• **Exercise aim**:
The required output is the lines below from the line containing "def execTamperArm (v" to the line containing "def execCryptBleach (s", inclusive, retyped exactly. No other lines belong in it.

Collected data entries
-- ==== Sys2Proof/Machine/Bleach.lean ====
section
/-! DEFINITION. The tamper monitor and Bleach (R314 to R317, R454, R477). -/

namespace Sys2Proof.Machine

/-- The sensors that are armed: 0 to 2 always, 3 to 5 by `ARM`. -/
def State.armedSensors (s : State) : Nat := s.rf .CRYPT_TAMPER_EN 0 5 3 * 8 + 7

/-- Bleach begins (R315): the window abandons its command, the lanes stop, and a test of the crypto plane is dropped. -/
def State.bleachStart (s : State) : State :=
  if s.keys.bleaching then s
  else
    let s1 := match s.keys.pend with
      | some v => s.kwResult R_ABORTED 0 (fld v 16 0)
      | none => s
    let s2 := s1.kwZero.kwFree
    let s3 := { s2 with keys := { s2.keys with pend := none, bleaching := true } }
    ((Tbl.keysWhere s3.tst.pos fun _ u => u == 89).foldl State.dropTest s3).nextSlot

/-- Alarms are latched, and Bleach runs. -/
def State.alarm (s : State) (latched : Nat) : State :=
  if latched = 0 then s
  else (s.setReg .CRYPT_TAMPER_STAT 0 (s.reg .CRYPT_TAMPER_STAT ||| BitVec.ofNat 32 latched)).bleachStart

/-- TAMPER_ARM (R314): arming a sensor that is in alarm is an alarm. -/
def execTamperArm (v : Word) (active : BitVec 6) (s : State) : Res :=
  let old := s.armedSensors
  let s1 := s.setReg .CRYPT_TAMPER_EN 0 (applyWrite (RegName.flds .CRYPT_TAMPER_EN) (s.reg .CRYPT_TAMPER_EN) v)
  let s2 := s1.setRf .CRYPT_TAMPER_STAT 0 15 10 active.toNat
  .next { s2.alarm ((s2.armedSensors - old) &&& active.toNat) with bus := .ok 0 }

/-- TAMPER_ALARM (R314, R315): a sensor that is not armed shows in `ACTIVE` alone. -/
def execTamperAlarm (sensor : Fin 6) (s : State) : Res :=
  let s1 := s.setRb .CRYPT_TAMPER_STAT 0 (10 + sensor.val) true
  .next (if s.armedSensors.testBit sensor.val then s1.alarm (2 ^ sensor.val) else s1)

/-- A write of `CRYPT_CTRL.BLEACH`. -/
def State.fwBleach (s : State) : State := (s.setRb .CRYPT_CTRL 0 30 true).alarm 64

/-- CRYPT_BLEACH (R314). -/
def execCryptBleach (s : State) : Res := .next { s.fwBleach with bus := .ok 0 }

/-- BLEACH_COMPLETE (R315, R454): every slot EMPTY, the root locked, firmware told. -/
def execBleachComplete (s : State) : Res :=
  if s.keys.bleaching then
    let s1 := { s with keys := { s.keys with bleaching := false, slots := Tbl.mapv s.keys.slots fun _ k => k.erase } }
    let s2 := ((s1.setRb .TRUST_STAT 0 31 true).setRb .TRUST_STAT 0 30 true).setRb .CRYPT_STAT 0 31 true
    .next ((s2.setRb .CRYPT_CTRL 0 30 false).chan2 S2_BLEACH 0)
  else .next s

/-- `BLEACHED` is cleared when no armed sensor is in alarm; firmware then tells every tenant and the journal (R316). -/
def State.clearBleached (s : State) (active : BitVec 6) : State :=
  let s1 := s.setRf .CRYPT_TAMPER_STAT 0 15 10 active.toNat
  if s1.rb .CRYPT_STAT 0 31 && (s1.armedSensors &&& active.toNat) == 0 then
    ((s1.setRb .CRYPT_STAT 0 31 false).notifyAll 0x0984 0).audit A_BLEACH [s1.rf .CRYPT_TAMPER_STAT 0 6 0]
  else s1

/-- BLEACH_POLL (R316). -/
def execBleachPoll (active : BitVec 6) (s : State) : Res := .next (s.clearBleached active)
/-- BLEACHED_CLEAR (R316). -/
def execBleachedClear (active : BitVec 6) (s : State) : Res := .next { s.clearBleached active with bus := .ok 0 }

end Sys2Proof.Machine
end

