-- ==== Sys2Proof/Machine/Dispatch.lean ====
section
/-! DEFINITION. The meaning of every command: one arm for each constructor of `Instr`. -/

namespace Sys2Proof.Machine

• **Response**:
def execTamperArm (v : Word) (active : BitVec 6) (s : State) : Res :=
  let old := s.armedSensors
  let s1 := s.setReg .CRYPT_TAMPER_EN 0 (applyWrite (RegName.flds .CRYPT_TAMPER_EN) (s.reg .CRYPT_TAMPER_EN) v)
  let s2 := s1.setRf .CRYPT_TAMPER_STAT 0 15 10 active.toNat
  .next { s2.alarm ((s2.armedSensors - old) &&& active.toNat) with bus := .ok 0 }

/-- TAMPER_ALARM (R314, R315): a sensor that is not armed shows in `ACTIVE` alone. -/
def execTamperAlarm (sensor : Fin 6) (s : State) : Res :=
  let s1 := s.setRb .CRYPT_TAMPER_STAT 0 (10 + sensor.val) true
  .next (if s.armedSensors.testBit sensor.val then s1.alarm (2 ^ sensor.val) else s1)

/-- A write of `CRYPT_CTRL.BLEACH`. -/
def State.fwBleach (s : State) : State := (s.setRb .CRYPT_CTRL 0 30 true).alarm 64

/-- CRYPT_BLEACH (R314). -/
def execCryptBleach (s : State) : Res := .next { s.fwBleach with bus := .ok 0 }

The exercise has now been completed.